I also had this problem with a webcam someone gave to me yesterday. It is USB device, a Genius iLook 320. Naturally there are windows and mac drivers, but nothing official about using it with Ubuntu.
Therefore, RTFM for guvcview. Open a terminal, and type
man guvcview
It says, among other things:
"-d, --device=VIDEO_DEVICE Video Device [default: /dev/video0]"
Make sure your webcam is attached. Then go to the terminal and enter the command:
ls /dev | grep -i video
The reply is:
video1
Aha! The default device that guvcview uses, video0, DOES NOT EXIST!
Therefore, you must make guvcview use the device that exists, because that's where your webcam is.
at the terminal:
guvcview --device=video1 &
and it should work. If you run guvcview from the menu, edit the menu item, adding "--device=video1" The "&" is for running from the terminal. There are other command line options given in the man page, and I have not tried to figure out what they do yet.

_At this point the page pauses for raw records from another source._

-- ==== Sys2Proof/Laws/Registers.lean ====
section
/-! SUPPORT. The register file: reading after writing, and what the two-write ALU operation leaves. -/

namespace Sys2Proof.Machine

/-- A register reads the value last written to it and no other write changes it (R20). -/
theorem State.reg_setReg (s : State) (r q : Reg) (b : Byte) :
    (s.setReg r b).reg q = if q = r then b else s.reg q := by
  unfold State.reg State.setReg
  rw [Vector.getElem_set]
  by_cases h : q = r
  · simp [h]
  · have : r.toNat ≠ q.toNat := fun e => h (BitVec.eq_of_toNat_eq e.symm)
    simp [h, this]

theorem State.reg_setReg_same (s : State) (r : Reg) (b : Byte) : (s.setReg r b).reg r = b := by
  simp [State.reg_setReg]

theorem State.reg_setReg_other (s : State) {r q : Reg} (b : Byte) (h : q ≠ r) :
    (s.setReg r b).reg q = s.reg q := by
  simp [State.reg_setReg, h]

/-- The result goes to V[x], the flag to VF, and with x = 15 the flag remains (R140). -/
theorem State.reg_setRegThenFlag (s : State) (x q : Reg) (b f : Byte) :
    (s.setRegThenFlag x b f).reg q = if q = vf then f else if q = x then b else s.reg q := by
  simp [State.setRegThenFlag, State.reg_setReg]

/-- Registers that read alike are the same register file. -/
theorem State.v_ext {s t : State} (h : ∀ r : Reg, t.reg r = s.reg r) : t.v = s.v := by
  apply Vector.ext
  intro k hk
  have := h (BitVec.ofNat 4 k)
  unfold State.reg at this
  simpa [Nat.mod_eq_of_lt hk] using this

/-- V0 to V[x], nothing else, in the register store and load (R165, R166). -/
theorem mem_regsUpTo (x r : Reg) : r ∈ regsUpTo x ↔ r.toNat ≤ x.toNat := by
  simp only [regsUpTo, List.mem_map, List.mem_range]
  constructor
  · rintro ⟨k, hk, rfl⟩
    have := x.isLt
    simp only [BitVec.toNat_ofNat]
    omega
  · intro h
    exact ⟨r.toNat, by omega, by simp⟩

theorem length_regsUpTo (x : Reg) : (regsUpTo x).length = x.toNat + 1 := by simp [regsUpTo]

end Sys2Proof.Machine
end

When you run guvcview from the terminal, you will see a lot of messages about "ALSA lib" which is for sound (which my camera does not have), and other messages such as:
"{ pixelformat = 'RGB3', description = 'RGB3' }"
These messages might help you configure video quality.
The first time you run it, it will create a configuration file in your home directory: ~/.guvcviewrc-video1
You can edit this file as desired. The default picture quality of my device leaves a lot to be desired. YMMV.